Lately I've been thinking about my grandfather, Harrison Barron.  He was my mother's father.


He died of a heart attack when I was about three.  I almost have memories of him.  I say “almost” because over time I'm not sure whether the memories are created or actual memories.  An almost memory is of him reassuring me that a tractor coming down the road was not a big insect.  One memory of which I am sure is his graveside ceremony: the evening sky was an intense red with the horizons deeply dark, and I was crying hysterically.  Now, what I don't know is why I was crying.  Perhaps it was the sad setting.  Perhaps I realized that I had lost someone important.

 

Growing up, I didn't think much about him.  In my old age, I feel the loss.


I really don't know much about him.  What I do know about him is that his parents left Mississippi as young people.  He was accompanied by four brothers all of whom became farmers in Louisiana.  I don't know whether it was true or not, but often I heard that the brothers left Mississippi  because they had been moonshiners and were facing pressure from the law.

 

Who knows?  I never heard any stories of him or his brothers ever breaking the law again.


I do know that he was a farmer, and from all accounts, a good one.  I've heard reports of how they didn't suffer during the depression.

 

On a more personal note, he liked to drink.  He wasn't a regular drinker, but when he was about to blow a gasket, he would start to scratch his head, a sure sign that he was about to go on a bender.  Apparently he was a fun drinker living among folks who didn't cotton to drinking.


More than once, I heard stories of his fear of his mother, Julianne.  My grandmother, Samantha, told stories of this and particularly I recall his coming home a little wobbly one evening and falling asleep in the dog trot.  Samantha  said her efforts to get him to wake up and come to bed were met with silence, but when she whispered in his ear that Julianne was coming, he was upright and off to bed.


Another story I heard more than once was that he liked to trade.  He would go to town with a horse and come home with a mule.


In addition to farming, he also worked for a while in a sawmill.  Somewhere I have an old photo of him which undoubtedly was taken by an itinerant photographer which pictures him on cross ties his work gloves placed on his knees.  It's a great photograph.  The image conveys his youthfulness; he couldn't have been more than twenty.  He was a handsome fellow who looked like he could use a few more big meals.  One could also see the intelligence and playfulness in his eyes.


I think he did a lot of jobs.  The only other one I can remember is truck driver.  My mother has told me of her riding with him on some of his long haul trips when she was just a kid.

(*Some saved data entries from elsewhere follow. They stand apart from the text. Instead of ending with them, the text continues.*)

/-- R454, R461, R462, Table 18.3: two bytes written over I3C set the window offset, n bytes read come from it and move it on, a dynamic
address is assigned by SETDASA to 0x3A or by ENTDAA when there is none. IDCODE shifts out 0x1D6409C5, boundary-scan instructions take
new cells and shift out as many bits, CLAMP, HIGHZ and every other code are one bypass bit. -/
def Obligations.ManagementAndBoundaryScan : Prop :=
  ∀ (s : State),
    let m := s.plat.mgmt
    let off' (q : Mgmt) : State := { s with plat := { s.plat with mgmt := q } }
    (i3cUp s.plat = true →
      (∀ data : List Byte, (data.length = 2 → exec (.i3cPrivateWrite data) s = .next (off' { m with off := leNat data })) ∧
        (data.length ≠ 2 → exec (.i3cPrivateWrite data) s = .next s)) ∧
      (∀ n, ∃ t, exec (.i3cPrivateRead n) s = .next t ∧ t.plat = { s.plat with mgmt := { m with off := (m.off + n) % 65536 } } ∧
        t.dev = { s.dev with out := { s.dev.out with i3c := t.dev.out.i3c } } ∧
        t.dev.out.i3c = s.dev.out.i3c ++ (List.range n).map (fun i => (windowBytes s.plat s.dev).getD ((m.off + i) % 65536) 0#8)) ∧
      (∀ dyn, dyn < 128 →
        exec (.i3cAddressAssign (.setdasa 0x3A dyn)) s = .next (off' { m with dyn := some dyn }) ∧
        (∀ a, a ≠ 0x3A → exec (.i3cAddressAssign (.setdasa a dyn)) s = .next s) ∧
        (m.dyn = none → exec (.i3cAddressAssign (.entdaa dyn)) s = .next (off' { m with dyn := some dyn })) ∧
        (m.dyn ≠ none → exec (.i3cAddressAssign (.entdaa dyn)) s = .next s))) ∧
    (jtagUp s.plat = true →
      (∃ t, exec .idcode s = .next t ∧ Claims.scanned s t 0x02#8 ∧
        Claims.shifted s t ((List.range 32).map (fun i => (0x1D6409C5#32).getLsbD i)) ∧ t.plat.mgmt = { m with ir := 0x02#8 }) ∧
      (∀ cells c code, (c = Instr.extest cells ∧ code = 0x00#8) ∨ (c = Instr.samplePreload cells ∧ code = 0x01#8) →
        ∃ t l, exec c s = .next t ∧ Claims.scanned s t code ∧ Claims.shifted s t l ∧ l.length = cells.length ∧
          t.plat.mgmt = { m with ir := code, cells := cells }) ∧
      (∀ c code, (c = Instr.clamp ∧ code = 0x03#8) ∨ (c = Instr.highz ∧ code = 0x04#8) ∨
          (∃ k : Byte, c = Instr.bypass k ∧ code = k ∧ 4 < k.toNat ∧ (k.toNat < 0x40 ∨ 0x43 < k.toNat ∨ s.plat.boot.testMode = false)) →
        ∃ t, exec c s = .next t ∧ Claims.scanned s t code ∧ Claims.shifted s t [false] ∧ t.plat.mgmt = { m with ir := code }))

/-- R288, R462: MEMREP, TBIST, SCANDUMP and FUSEPROG are BYPASS outside a test state. In one, a repair of a channel, a test of tiles or a
burn in a quadrant that is not drained shifts out 1 and changes nothing; in a drained one it shifts out 0: a row within the limits is
remapped, a page retired, a lane below 4 in use steered, a tile failed or burned becomes a pending repair; SCANDUMP stops the domain
clocks and ends every run. -/
def Obligations.PrivateTestInstructions : Prop :=
  ∀ (s : State), jtagUp s.plat = true →
    let d := s.dev
    let none' (c : Instr) (code : Byte) (b : Bool) : Prop :=
      ∃ t, exec c s = .next t ∧ Claims.scanned s t code ∧ Claims.shifted s t [b]
    let does (c : Instr) (q : Dev → Prop) : Prop :=
      ∃ t, exec c s = .next t ∧ Claims.shifted s t [false] ∧ q t.dev ∧ t.dev.near.mem = d.near.mem ∧ t.dev.tiles = d.tiles ∧
        t.dev.runs = d.runs
    (∀ bits op tiles failing tgt, s.plat.boot.testMode = false →
      none' (.memrep op) 0x40#8 false ∧ none' (.tbist tiles failing) 0x41#8 false ∧ none' (.scandump bits) 0x42#8 false ∧
        none' (.fuseprog tgt) 0x43#8 false) ∧
    (s.plat.boot.testMode = true →
      (∀ op, quadDrained d (quadOfChan (memRepChan op)) = false → none' (.memrep op) 0x40#8 true) ∧
      (∀ tgt, quadDrained d (fuseQuad tgt) = false → none' (.fuseprog tgt) 0x43#8 true) ∧
      (∀ tiles failing, (∃ x ∈ tiles, quadDrained d (quadOfDie x.1) = false) → none' (.tbist tiles failing) 0x41#8 true) ∧
      (∀ g, quadDrained d (quadOfChan g) = true →
        (∀ bank row, bank < 16 → row < 4096 →
          (canRemap (chanAt d g) bank row = true → ∀ c, c = Instr.memrep (.rowRemap g bank row) ∨ c = Instr.fuseprog (.rowRemap g bank row) →
            does c (fun e => e = { startRemap s.plat.now g bank row d with out := e.out, freeCtr := e.freeCtr })) ∧
          (∀ c, c = Instr.memrep (.rowRetire g bank row) ∨ c = Instr.fuseprog (.pageRetire g bank row) →
            does c (fun e => (chanAt e g).retired.contains (row / 2) = true))) ∧
        (∀ lane, lane < 576 → (chanAt d g).spares.length < 4 →
          does (.memrep (.laneSpare g lane)) (fun e => lane ∈ (chanAt e g).spares ∧ ∀ k, k ≠ g → chanAt e k = chanAt d k)) ∧
        (∀ lane, chanState d g = .failed → regionUses d g = false →
          does (.memrep (.laneMapout g lane)) (fun e => (chanAt e g).state = .mappedOut ∧ e.near.memmapGen = d.near.memmapGen + 1#32))) ∧
      (∀ x : Nat × Nat × Nat, quadDrained d (quadOfDie x.1) = true → sound d x = true →
        does (.tbist [x] [x]) (fun e => x ∈ e.geom.repairs ∧ physNum x.1 x.2.1 x.2.2 ∈ e.geom.failed) ∧
        does (.tbist [x] []) (fun e => e = { d with out := e.out }) ∧
        does (.fuseprog (.tile x.1 x.2.1 x.2.2)) (fun e => e.geom = { d.geom with repairs := d.geom.repairs ++ [x] })) ∧
      (∀ n, ∃ t l, exec (.scandump n) s = .next t ∧ Claims.shifted s t l ∧ l.length = n ∧ t.dev.runs = [] ∧
        t.plat = { s.plat with clk := { s.plat.clk with running := false }, mgmt := { s.plat.mgmt with ir := 0x42#8, dumped := true } } ∧
        t.dev.near = d.near ∧ t.dev.tiles = d.tiles))
end

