-- ==== Sys2Proof/Laws/Tile.lean ====
section
/-! SUPPORT. What issuing a tile instruction does, said once: which fields of the tile the sequencer and the interlocks change, and what a
write to local SRAM leaves. -/

namespace Sys2Proof.Machine

/-! ### Fields that issue changes -/

/-- Recording when slots are final changes nothing else of a tile. -/
theorem onSlots_eq (arr slot n : Nat) (f : SlotTime → SlotTime) (t : Tile) :
    t.onSlots arr slot n f = { t with slotTimes := (t.onSlots arr slot n f).slotTimes } := rfl

theorem foldl_onSlots_eq (slot k : Nat) (f : SlotTime → SlotTime) (l : List Nat) (t : Tile) :
    l.foldl (fun t a => t.onSlots a slot k f) t =
      { t with slotTimes := (l.foldl (fun t a => t.onSlots a slot k f) t).slotTimes } := by
  induction l generalizing t with
  | nil => rfl
  | cons a l ih => rw [List.foldl_cons, ih]; rfl

theorem slotsIssue_eq (cyc : Nat) (ws : List W64) (t : Tile) :
    slotsIssue cyc ws t = { t with slotTimes := (slotsIssue cyc ws t).slotTimes } := by
  unfold slotsIssue
  simp only
  repeat' split
  all_goals first
    | rfl
    | exact foldl_onSlots_eq _ _ _ _ _

/-- What an instruction asks the banks for changes the jobs alone. -/
theorem addJob_eq (j : Job) (t : Tile) : t.addJob j = { t with jobs := (t.addJob j).jobs } := by
  unfold Tile.addJob
  split <;> rfl

/-- Occupying units and ranges changes the tile's time-keeping alone. -/
theorem occupy_eq (cyc : Nat) (ws : List W64) (l : List Access) (t : Tile) :
    occupy cyc ws l t = { t with
      unitFree := (occupy cyc ws l t).unitFree, flights := (occupy cyc ws l t).flights, jobs := (occupy cyc ws l t).jobs,
      slotTimes := (occupy cyc ws l t).slotTimes } := by
  unfold occupy
  simp only
  rw [slotsIssue_eq, addJob_eq]
  split <;> rfl

/-- Counting corrected words changes the counter alone. -/
theorem countRead_eq (a n : Nat) (t : Tile) : t.countRead a n = { t with corrected := (t.countRead a n).corrected } := by
  unfold Tile.countRead
  split <;> rfl

theorem countFetch_eq (n : Nat) (t : Tile) : t.countFetch n = { t with corrected := (t.countFetch n).corrected } := by
  unfold Tile.countFetch
  split <;> rfl

theorem foldl_countRead_eq (l : List Access) (t : Tile) :
    l.foldl (fun t a => if a.wr then t else t.countRead a.addr a.len) t =
      { t with corrected := (l.foldl (fun t a => if a.wr then t else t.countRead a.addr a.len) t).corrected } := by
  induction l generalizing t with
  | nil => rfl
  | cons a l ih =>
    rw [List.foldl_cons, ih]
    split
    · rfl
    · rw [countRead_eq]

/-- The sequencer's part of an issue. -/
theorem issued_eq (cyc len : Nat) (t : Tile) :
    issued cyc len t = { t with
      pc := (issued cyc len t).pc, loops := (issued cyc len t).loops, notBefore := (issued cyc len t).notBefore,
      lastIssue := (issued cyc len t).lastIssue, cnt := (issued cyc len t).cnt } := rfl

/-- Issue changes the sequencer, the tile's time-keeping and its counters, and nothing else. -/
theorem afterIssue_eq (cyc : Nat) (t : Tile) :
    afterIssue cyc t = { t with
      pc := (afterIssue cyc t).pc, loops := (afterIssue cyc t).loops, notBefore := (afterIssue cyc t).notBefore,
      lastIssue := (afterIssue cyc t).lastIssue, cnt := (afterIssue cyc t).cnt, unitFree := (afterIssue cyc t).unitFree,
      flights := (afterIssue cyc t).flights, jobs := (afterIssue cyc t).jobs, slotTimes := (afterIssue cyc t).slotTimes,
      corrected := (afterIssue cyc t).corrected } := by
  have h4 := countFetch_eq ((opWords (opOf (wd t.cur 0))).getD 1) t
  have h2 := foldl_countRead_eq (pieces t.n t.regs t.cur) (t.countFetch ((opWords (opOf (wd t.cur 0))).getD 1))
  have h3 := issued_eq cyc ((opWords (opOf (wd t.cur 0))).getD 1)
    ((pieces t.n t.regs t.cur).foldl (fun t a => if a.wr then t else t.countRead a.addr a.len)
      (t.countFetch ((opWords (opOf (wd t.cur 0))).getD 1)))
  have h1 := occupy_eq cyc t.word (accesses t.n t.regs t.cur) (issued cyc ((opWords (opOf (wd t.cur 0))).getD 1)
    ((pieces t.n t.regs t.cur).foldl (fun t a => if a.wr then t else t.countRead a.addr a.len)
      (t.countFetch ((opWords (opOf (wd t.cur 0))).getD 1))))
  unfold afterIssue
  simp only
  generalize occupy cyc t.word (accesses t.n t.regs t.cur) _ = z at h1 ⊢
  generalize issued cyc _ _ = y at h1 h3
  generalize (pieces t.n t.regs t.cur).foldl _ _ = x at h2 h3
  generalize t.countFetch _ = v at h2 h4
  rw [h1, h3, h2, h4]
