-- ==== Sys2Proof/Tests/Slice0.lean ====
section
/-! SUPPORT. Tests: ill-formed commands refused, and for every statement with hypotheses a concrete state and operands that meet them. -/

open Sys2Proof Sys2Proof.Machine

namespace Sys2Proof.Tests

-- One theorem after another: a theorem closed by the kernel waits for every earlier one.
set_option Elab.async false

/-! ### Well-formed commands: one ill-formed term for each check -/

theorem test_wf_ring : (Instr.identify 9 (List.replicate 64 0#8)).wf = false ∧ (Instr.headDoorbell 8 0).wf = false ∧
    (Instr.ringEnable 19 0).wf = false := by decide
theorem test_wf_quadrant : (Instr.quadrantDrained 4).wf = false := by decide
theorem test_wf_long_result :
    (Instr.longOperationDone ⟨[(16, 0, 0)], [], []⟩).wf = false ∧ (Instr.longOperationDone ⟨[], [1024], []⟩).wf = false ∧
      (Instr.longOperationDone ⟨[], [], [(0, 16, 0)]⟩).wf = false := by decide
theorem test_wf_register : (Instr.registerWrite 0x4004 8 0).wf = false ∧ (Instr.rngTableWrite 0x80000 2 0).wf = false ∧
    (Instr.elapsedRead 2).wf = false := by decide
theorem test_wf_vector : (Instr.vectorUnmask (some 64)).wf = false ∧ (Instr.holdoffExpiry 10).wf = false := by decide
theorem test_wf_aperture : (Instr.apertureRead 0x10000000 1).wf = false ∧ (Instr.apertureWrite 0 []).wf = false := by decide
theorem test_wf_task : (Instr.runStart 64).wf = false ∧ (Instr.rowRelease 0 50).wf = false ∧ (Instr.barrier 0 1048576).wf = false := by
  decide
theorem test_wf_tile : (Instr.feed 80000).wf = false ∧ (Instr.groupAdd 0 2 0 0 0).wf = false ∧ (Instr.groupAdd 0 1 8 0 0).wf = false ∧
    (Instr.groupAdd 0 1 0 8 0).wf = false ∧ (Instr.nullPass 0 2).wf = false ∧ (Instr.laneSwap 0 0 8).wf = false := by decide
theorem test_wf_channel : (Instr.refreshDue 1024).wf = false ∧ (Instr.autoRetrain 0 580).wf = false ∧ (Instr.rowRemapDone 0 16).wf = false ∧
    (Instr.channelRetrainDone 0 (.passed [580])).wf = false := by decide
theorem test_wf_port : (Instr.lightDetect ⟨48, true, true⟩).wf = false ∧ (Instr.laneLockLoss 0 9).wf = false ∧
    (Instr.flitReceive 0 [0#8] 0 []).wf = false ∧ (Instr.responseTimeout 0 65536).wf = false ∧ (Instr.nvmeTimeout 4).wf = false := by decide
theorem test_wf_codeword_errors : (Instr.flitReceive 0 (List.replicate 256 0#8) 0 [545]).wf = false ∧
    (Instr.flitReceive 0 (List.replicate 256 0#8) 545 []).wf = false ∧ (Instr.flitReceive 0 (List.replicate 256 0#8) 0 [0, 0]).wf = false := by
  decide +kernel
theorem test_wf_platform : (Instr.sensorSample { reach := [], dram := [], hub := [], outfall := [] }).wf = false ∧
    (Instr.powerUpStagger (.engine 12)).wf = false ∧ (Instr.i3cAddressAssign (.entdaa 128)).wf = false := by decide
theorem test_wf_test_port : (Instr.tbist [(0, 50, 0)] []).wf = false ∧ (Instr.fuseprog (.tile 0 0 102)).wf = false ∧
    (Instr.memrep (.laneSpare 0 576)).wf = false := by decide
theorem test_wf_accepts : (Instr.elapsedRead 8).wf = true ∧ (Instr.mma 79999).wf = true ∧ (Instr.registerWrite 0x4008 8 0).wf = true := by
  decide

/-! ### States the witnesses share -/

/-- A word of fields, each a value and its lowest bit. -/
def pack (l : List (Nat × Nat)) : W64 := BitVec.ofNat 64 (l.foldl (fun a e => a + e.1 * 2 ^ e.2) 0)

/-- A machine with one run in progress, of handle 0, its graph and its task 0 as given, after cyc cycles. -/
def running (g : Graph) (x : TaskRun) (cyc : Nat := 0) : State :=
  { plat := { clk := { cycle := BitVec.ofNat 64 cyc, root := 6 * cyc } },
    dev := { runs := [{ handle := 0, pkt := none, ring := 0, started := true, tasks := [(0, x)] }], graphs := [(0, g)] } }

/-- One tile at work, at physical place 0, with a program of these words. -/
def tileWith (u : Tile) (cyc : Nat := 0) : State :=
  let s := running { state := .running } { st := .running } cyc
  { s with dev := { s.dev with tiles := [(0, u)] } }

/-- A tile about to issue these words. -/
def prog (ws : List W64) : Tile := { phase := .running, store := ws }

/-- `issuesNow`, evaluated. -/
def issuable (s : State) (tile k : Nat) (mine : List W64 → Bool) (clear : Nat → Dev → Tile → List W64 → Bool) : Bool :=
  let t := tileAt s.dev k
  let ws := t.cur
  let c := issueCycle s.plat.cyc t ws
  tileOf s.dev.geom tile == some k && mayIssue s.plat s.dev t && decide (t.notBefore ≤ c) && mine ws &&
    !fetchBad t ((opWords (opOf (wd ws 0))).getD 1) && unitsFree c t ws && clear c s.dev t ws &&
    !mustWait c t ws (accesses t.n t.regs ws) && !rangesBad t ws

theorem issuesNow_of {s : State} {tile k : Nat} {mine : List W64 → Bool} {clear : Nat → Dev → Tile → List W64 → Bool}
    (h : issuable s tile k mine clear = true) : issuesNow s tile k mine clear := by
  unfold issuable at h
  simp only [Bool.and_eq_true, Bool.not_eq_true', decide_eq_true_eq, beq_iff_eq, and_assoc] at h
  exact h

/-- With a mapped megabyte of the near tier, on channel 0. -/
def withNear (s : State) : State :=
  { s with dev := { s.dev with near := { s.dev.near with
      regions := [(0, { valid := true, il := .chan, unit := 0, base := 0, size := 2097152, chans := [0] })] } } }

/-- Task 0 of the graph: a TILE task of the 2 by 2 tiles in the corner of die 0. -/
def tileDesc : List W64 := [pack [(1, 56)], 0, 0, pack [(1, 55), (2, 43), (2, 29)], pack [(1, 0)]] ++ List.replicate 11 0

/-- The tile with a neighbour to the east, at physical place 1, of the same task. -/
def pairOf (u v : Tile) (cyc : Nat := 0) : State :=
  let s := running { state := .running, tasks := [tileDesc] } { st := .running } cyc
  { s with dev := { s.dev with tiles := [(0, u), (1, v)] } }

/-- `crcFrom` with every intermediate value evaluated before the next byte is taken. -/
def crcStrict (c : Nat) : List Byte → Nat
  | [] => c
  | b :: bs => if crcByte c b < 2 ^ 64 then crcStrict (crcByte c b) bs else crcStrict (crcByte c b) bs

theorem crcFrom_eq_strict (c : Nat) (l : List Byte) : crcFrom c l = crcStrict c l := by
  induction l generalizing c with
  | nil => rfl
  | cons b l ih => rw [crcFrom, ih, crcStrict, ite_self]

/-! ### Tile instructions -/

/-- VEC on FP32 elements, one element. -/
def vecWord (op : Nat) (reg : Nat := 0) : List W64 := [pack [(0x50, 56), (op, 47), (8, 43), (64, 22), (128, 4)], pack [(1, 48), (reg, 3)]]

theorem witness_VecElementwise : ∀ e ∈ Claims.vecElementwise,
    issuesNow (tileWith (prog (vecWord e.2.1))) 0 0 (isVec e.2.1) (fun c _ t ws => noWait c t ws) :=
  fun e he => issuesNow_of ((by decide +kernel : ∀ e ∈ Claims.vecElementwise,
    issuable (tileWith (prog (vecWord e.2.1))) 0 0 (isVec e.2.1) (fun c _ t ws => noWait c t ws) = true) e he)

theorem witness_VecReductionsAndFill :
    (∀ e ∈ Claims.vecReductions,
      issuesNow (tileWith (prog (vecWord e.2.1))) 0 0 (isVec e.2.1) (fun c _ t ws => noWait c t ws)) ∧
    issuesNow (tileWith (prog (vecWord 0x18))) 0 0 (isVec 0x18) (fun c _ t ws => noWait c t ws) :=
  ⟨fun e he => issuesNow_of ((by decide +kernel : ∀ e ∈ Claims.vecReductions,
    issuable (tileWith (prog (vecWord e.2.1))) 0 0 (isVec e.2.1) (fun c _ t ws => noWait c t ws) = true) e he),
   issuesNow_of (by decide +kernel)⟩

theorem witness_RdregAndClrvf : (∀ r ∈ [0, 4, 0x10, 0x13],
      issuesNow (tileWith (prog (vecWord 0x20 r))) 0 0 (isVec 0x20) (fun c _ t ws => rdregClear c t ws) ∧
        rdregBytes (vReg (wd (tileAt (tileWith (prog (vecWord 0x20 r))).dev 0).word 1)) ≠ 0) ∧
    issuesNow (tileWith (prog (vecWord 0x21))) 0 0 (isVec 0x21) (fun c _ t _ => landed c (fun u => u == 1) t) :=
  ⟨fun r hr => ⟨issuesNow_of ((by decide +kernel : ∀ r ∈ [0, 4, 0x10, 0x13], issuable (tileWith (prog (vecWord 0x20 r))) 0 0
      (isVec 0x20) (fun c _ t ws => rdregClear c t ws) = true) r hr),
    (by decide +kernel : ∀ r ∈ [0, 4, 0x10, 0x13],
      rdregBytes (vReg (wd (tileAt (tileWith (prog (vecWord 0x20 r))).dev 0).word 1)) ≠ 0) r hr⟩,
   issuesNow_of (by decide +kernel)⟩

theorem witness_Sfu : issuesNow (tileWith (prog [pack [(0x60, 56), (8, 45), (8, 41), (64, 23)], pack [(2, 48)]])) 0 0
    (fun ws => opOf (wd ws 0) == 0x60) (fun _ _ _ _ => true) := issuesNow_of (by decide +kernel)

def qopWord (sub : Nat) : List W64 := [pack [(0x40, 56), (sub, 50), (1, 49), (2, 45), (3, 40), (8, 27)]]

/-- A tile whose next instruction is a QOP while a pass of one group into its slot has yet to add it in cell (7, 7): `slot` 2, or
another. -/
def qopPassing (sub slot : Nat) : Tile :=
  { prog (qopWord sub) with passB := [{ slot := slot, kcnt := 4, done := (List.range 63).map (fun c => (c, 1)) }] }

theorem witness_Quire : (∀ sub ∈ [0, 1, 2, 3, 4], ∀ slot ∈ [2, 12],
      issuesNow (tileWith (qopPassing sub slot) 12) 0 0 (isQop sub) (fun c _ t ws => qopClear c t ws)) ∧
    (∀ sub ∈ [0, 1, 2, 3, 4], ∀ slot ∈ [2, 12], qopBad (qopPassing sub slot) (qopPassing sub slot).word = false) ∧
    (∀ sub ∈ [0, 1, 2, 3, 4], qopLeft (qopPassing sub 12) (wd (qopWord sub) 0) = [] ∧
      qopLeft (qopPassing sub 2) (wd (qopWord sub) 0) = [63]) :=
  ⟨fun sub h slot h' => issuesNow_of ((by decide +kernel : ∀ sub ∈ [0, 1, 2, 3, 4], ∀ slot ∈ [2, 12],
      issuable (tileWith (qopPassing sub slot) 12) 0 0 (isQop sub) (fun c _ t ws => qopClear c t ws) = true) sub h slot h'),
    by decide +kernel, by decide +kernel⟩
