-- ==== Sys2Proof/Machine/Ring.lean ====
section
/-! DEFINITION. The delay ring of a bridge, the part's addressed buffer (R69, R136): 128 frames of 64 sample places. Its
one canonical form lists addresses strictly rising and no sample 0, since an unlisted place reads 0. -/

namespace Sys2Proof.Machine

/-- The address of a sample place of a ring frame. -/
def ringAddress (pos place : Nat) : Nat := pos * Config.ringPlaces + place

/-- The number of addresses of a ring. -/
def ringSize : Nat := Config.ringFrames * Config.ringPlaces

/-- One sample of a ring; an unlisted place holds 0 (R69, R136). -/
def DelayRing.read : DelayRing → Nat → Sample
  | [], _ => 0
  | (k, v) :: rest, a => if k = a then v else DelayRing.read rest a

/-- One sample written; a 0 is kept by listing nothing. -/
def DelayRing.write : DelayRing → Nat → Sample → DelayRing
  | [], a, v => if v = 0 then [] else [(a, v)]
  | (k, w) :: rest, a, v =>
    if a < k then (if v = 0 then (k, w) :: rest else (a, v) :: (k, w) :: rest)
    else if a = k then (if v = 0 then rest else (a, v) :: rest)
    else (k, w) :: DelayRing.write rest a v

/-- A sample lies within the sample range (R133). -/
def inSampleRange (v : Sample) : Bool := -32768 ≤ v && v ≤ 32767

/-- Addresses from `low` on strictly rising, within the ring, samples in range and none 0. -/
def DelayRing.wfFrom : Nat → DelayRing → Bool
  | _, [] => true
  | low, (k, v) :: rest =>
    decide (low ≤ k) && decide (k < ringSize) && v != 0 && inSampleRange v && DelayRing.wfFrom (k + 1) rest

/-- The canonical form of a ring. -/
def DelayRing.wf (r : DelayRing) : Bool := DelayRing.wfFrom 0 r

/-- The ring position of a tap: the write position less the lead, modulo 128 (R115). -/
def tapPosition (writePos : Fin 128) (lead : Nat) : Nat :=
  (writePos.val + Config.ringFrames - lead % Config.ringFrames) % Config.ringFrames

end Sys2Proof.Machine
end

Regardless of the other jobs, he was at heart a farmer.


There is another photo which is both joyful and poignant at the same moment.  It's an amateur photo of Harrison and Samantha, her in her white dress, him in a dark suit wearing white gloves.  They are so young.  Samantha, because of the untimely death of her mother, raised the four younger sisters.  At least, I think, she married a good man, a man with grit, and heart, and joy, and reared a boy and a girl of her own.


Yeah, I suspect his untimely death cheated me a little.  I'll never know how much, but I suspect a lot.